Reflexiona en torno a las distintas respuestas del profesorado y del
sistema
educativo, haciendo una fuerte crítica a la viabilidad y
resultados del modelo
“aprende en casa”. De ninguna manera es ajena a los efectos
de la pandemia en
los planos económico, laboral y educativo, pero se muestra
renuente a dar
credibilidad y adoptar soluciones que ubican la problemática
solo en el plano
de la voluntad y esfuerzo personal, sin reconocer que se trata de una
crisis
sistémica, que abarca a las instituciones sociales en conjunto.
La expresión de
emociones, vivencias y aprendizajes no esperados ante la ruptura de lo
cotidiano, así como la experiencia del confinamiento por
más de año y medio,
permiten avizorar una nueva subjetividad en los actores de la
educación, que
deberá ser tomada en cuenta en el eventual regreso a los
planteles escolares.
Palabras
clave. Pandemia COVID-19, Desigualdad
social, Aporofobia, Subjetividad, Educación en casa, Narrativa
docente.
Abstract.
In
three different moments, a secondary school teacher narrates the events
that
have marked her live as a woman, mom and teacher during the COVID-19
pandemic.
In a journey that takes place between surprise, uncertainty and
disenchantment,
she reflects that the school is no longer and will not be never the
same, not
only because of the difference between face-to-face and distance
education, but
because all lives have been transformed, and many schoolchildren have
dropped
out, more than five million children and young people.

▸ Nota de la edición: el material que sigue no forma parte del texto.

/-- The hub's copies of a tile's counters follow a reply (R471, Table 13.17). -/
def State.counterReply (s : State) (old : Bool) (t : Nat) : State :=
  let cap := (s.tile t).core.capOf old
  s.modPage t fun p => { p with counters := cap.1, tag := cap.2 }

/-- Chip sums of the captures in time (Table 13.13): counter 13 is a maximum. Readings compare as signed. -/
def State.chipSums (s : State) (x : Sample) (late : List Nat) : Tbl Word :=
  let ts := allTiles.filter fun t => !late.contains t
  let cap (t i : Nat) : BitVec 48 := tget 0 ((s.tile t).core.capOf x.old).1 i
  (List.range 16).foldl (fun m i =>
    let v := ts.foldl (fun a t =>
      let n := (cap t i).toNat
      if i == 13 then (if s16 (BitVec.ofNat 16 a) < s16 (BitVec.ofNat 16 n) then n else a) else a + n)
      (if i == 13 then ((ts.head?.map fun t => (cap t 13).toNat).getD 0) else 0)
    tset 0 m i (word v)) []

/-- The stack sink: every node writes its own record into its own slice (R401). -/
def State.sampleStack (s : State) (x : Sample) : State :=
  if bit (s.inForce Reg.countCountCtl) 2 then
    allTiles.foldl (fun s t =>
      let bs := s.sampleRecord x t false
      let s := s.ringWrite t (rangeOf (s.inForce Reg.countStackRange)) 32 (s.tile t).core.stackSample bs
      s.modCore t fun c => { c with stackSample := c.stackSample + 1 }) s
  else s

/-- COUNT_THRESH rises when the unconsumed sets first reach THRESH (R399). -/
def State.countThresh (s : State) : State :=
  let n := unread s.dbg.hostWr (s.reg Reg.countHostRd)
  let isOver := decide ((s.inForce Reg.countThresh).toNat ≤ n)
  let s := if isOver && !s.dbg.overThresh then
      s.raiseHub 0x00C1 .info (pack [(32, 32, n), (0, 32, s.dbg.setSeq.toNat)])
    else s
  { s with dbg.overThresh := isOver }

/-- The host sink: a set that would overwrite an unconsumed slot is dropped (R399). -/
def State.sampleHost (s : State) (x : Sample) (late : List Nat) : State :=
  if bit (s.inForce Reg.countCountCtl) 1 then
    let slots := (s.inForce Reg.countHostSets).toNat
    let n := unread s.dbg.hostWr (s.reg Reg.countHostRd)
    if n < slots then
      let s := s.hostWrite ((s.inForce Reg.countHostBase).toNat + s.dbg.hostWr.toNat % slots * 151552) (s.sampleSet x late)
      { s with dbg.hostWr := s.dbg.hostWr + 1, dbg.setSeq := BitVec.ofNat 32 s.dbg.setsBuilt }.countThresh
    else
      (s.bump Reg.countSetsDropped).raiseHub 0x00C2 .note (word (s.dbg.setsBuilt % 2 ^ 32))
  else s

/-- SAMPLE_SET_BUILD: the oldest set that is not built is built, with the records of `late` nodes zeroed and
marked; a node whose standing reply was not asked for answers no capture (R397 to R401). -/
def State.sampleBuild (s : State) (late : List Nat) : State :=
  let x := s.sampleNext
  let late := allTiles.filter fun t => late.contains t || !(s.tile t).core.standing
  let s := { s with dbg.chipSum := s.chipSums x late, dbg.lateNodes := late }
  let s := allTiles.foldl (fun s t => if late.contains t then s else s.counterReply x.old t) s
  let s := (s.sampleStack x).sampleHost x late
  let s := s.bump Reg.countRecordsLate late.length
  { s with dbg.sampled := x.old, dbg.older := none, dbg.setSeq := BitVec.ofNat 32 s.dbg.setsBuilt
           dbg.setsBuilt := s.dbg.setsBuilt + 1 }

/-! ### Stepping and RUN (R413, R414) -/

/-- Restart a halted or interrupted command from its start: its pass and held blocks are discarded, and
so are its uncommitted results (R135, R161, R266). -/
def Core.restart (c : Core) : Core :=
  { c with halted := false, sealHalt := false, interrupted := false, pass := none, staging := []
           expect := none, retryXor := none }

/-- A node carries out RUN: a halted or interrupted command restarts, and STEPPING ends (R414). -/
def Core.run (c : Core) : Core :=
  { (if c.halted || c.interrupted then c.restart else c) with stepping := false, stepOn := false, stepLeft := 0, stepOrders := [] }

/-- A node carries out STEP (R413). -/
def Core.step (c : Core) (n : Nat) : Core :=
  if c.halted then
    { c.restart with stepping := false, stepOn := true, stepLeft := max n 1 - 1 }
  else if c.stepping then
    if n == 0 then c else { c with stepping := false, stepOn := true, stepLeft := n }
  else if c.cur.isNone && n == 0 then { c with stepping := true, stepOn := false, stepLeft := 0 }
  else { c with stepOn := true, stepLeft := n }

/-- When a stepping tile has stopped, its STEP order completes OK (R413). -/
def State.stepDone (s : State) (t : Nat) : State :=
  let c := (s.tile t).core
  if c.stepping then
    (c.stepOrders.foldl (fun s id => s.finish id .ok) s).modCore t fun (c : Core) => { c with stepOrders := [] }
  else s

/-! ### Watch slots (R410 to R412) -/

/-- WATCH_STATE, result and order of a watch slot. -/
def State.watch (s : State) (k : Nat) : Word × List Byte × Option Nat := tget (0, [], none) s.dbg.watch k
def State.setWatch (s : State) (k : Nat) (v : Word × List Byte × Option Nat) : State :=
  { s with dbg.watch := tset (0, [], none) s.dbg.watch k v }

/-- The slot is ARMED. -/
def State.watchArmed (s : State) (k : Nat) : Bool := fld (s.watch k).1 63 62 == 1

/-- The slot ends CANCELLED, and its order with it (R412). -/
def State.watchCancel (s : State) (k : Nat) : State :=
  let w := s.watch k
  (s.finishOpt w.2.2 .cancelled).setWatch k (setFld w.1 63 62 3, w.2.1, none)

/-- Cancel the ARMED slots of the logical tiles that satisfy a test. -/
def State.watchCancelAll (s : State) (p : Nat → Bool) : State :=
  (List.range 8).foldl (fun s k =>
    if s.watchArmed k && p (fld (s.watch k).1 54 45) then
      let t := s.phys (fld (s.watch k).1 54 45)
      (s.modCore t fun c => { c with watch := terase c.watch k, watchHit := c.watchHit.filter (· != k) }).watchCancel k
    else s) s

/-! ### Reading rings and node state (R409, R424) -/

/-- Bytes of a ring, oldest first. -/
def State.ringBytes (s : State) (ring : Nat) : List Byte :=
  (tget [] s.dbg.rings ring).reverse.flatMap fun e => leBytes 16 e.toNat

/-- A read request is answered: READ_BUF and READ_STATUS are filled. -/
def State.readAnswer (s : State) (bs : List Byte) (entries : Nat) : State :=
  { s with dbg.readBuf := bs, dbg.readValid := true, dbg.readBusy := false, dbg.readEntries := entries }

/-- READ_REQ is written: ignored while BUSY, or with a reserved KIND (R409). -/
def State.readRequest (s : State) (v : Word) : State :=
  if s.dbg.readBusy || 1 < fld v 63 60 then s
  else { s with dbg.readReq := v, dbg.readBusy := true, dbg.readValid := false }

/-- The first body flit of a STATE_READ reply (R424). -/
def State.stateFlit (s : State) (t : Nat) : Flit :=
  let c := (s.tile t).core
  let i := c.curIds.getD (c.last.getD (noLayer, noOper, 0xFF_FFFF))
  let q := (c.cur.map (·.cseq)).getD c.next
  let lg := c.ni.logical t
  BitVec.ofNat 128 (packNat [(120, 4, c.stream), (104, 16, c.ni.gen.toNat), (80, 24, q.toNat),
    (64, 16, i.1.toNat), (48, 16, i.2.1.toNat), (47, 1, b2n (c.ni.fenced t)),
    (46, 1, b2n ((lg.map c.ni.held).getD false)), (42, 4, (s.tile t).chisel.state), (34, 8, c.stepLeft)])

/-- The request that the hub waits for is this one. -/
def State.readMatches (s : State) (kind source : Nat) : Bool :=
  s.dbg.readBusy && fld s.dbg.readReq 63 60 == kind && fld s.dbg.readReq 10 0 == source

/-- In a dispatch phase the hub carries out a waiting read request: by HANG_READ or STATE_READ to a tile,
directly for a link or layer; a source without a ring gives no entries (R409). -/
def State.readDispatch (s : State) : State :=
  if !s.dbg.readBusy then s
  else
    let v := s.dbg.readReq
    let src := fld v 10 0
    let unit := fld v 20 16
    if src < numTiles then
      if s.arm.sent.any (fun o => o.vc == 2 && o.dests.getLsbD src) || s.arm.queue.any (fun o => o.vc == 2) then s
      else if fld v 63 60 == 0 then
        s.hubSend { op := 0x21, vc := 2, operand := BitVec.ofNat 96 (unit <<< 91), dests := oneNode src }
      else s.hubSend { op := 0x23, vc := 2, operand := 0, dests := oneNode src }
    else if fld v 63 60 == 0 && 0x480 ≤ src && src < 0x480 + numLinks then
      let r := ringLink (src - 0x480)
      s.readAnswer (s.ringBytes r) (tget [] s.dbg.rings r).length
    else if fld v 63 60 == 0 && 0x4B0 ≤ src && src < 0x4B0 + numLayers then
      let r := ringLayer (src - 0x4B0)
      s.readAnswer (s.ringBytes r) (tget [] s.dbg.rings r).length
    else s.readAnswer [] 0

He affirms with
forcefulness: This bug, has aporophobia! Alluding to social inequality
and the
impact on people living in poverty. She reflects on the different
responses of
teachers and in the educational system, making a strong criticism of
the
viability and results of the "learn at home" model. She acknowledges the effects of the
pandemic
in the labor, economic
and educational spheres, but it is reluctant to give credibility and
adopt
solutions that locate the problem only at the level of will and
personal effort.
On the contrary, it is argued that it is about of a systemic crisis,
which
encompasses social institutions as a whole. The expression of emotions,
personal
experiences and unexpected learning in the face of the breakdown of
daily life,
as well as the experience of confinement for more than a year and a
half, allow
us to envision a new subjectivity in the actors of education, which
should be
taken into account in the eventual return to school grounds.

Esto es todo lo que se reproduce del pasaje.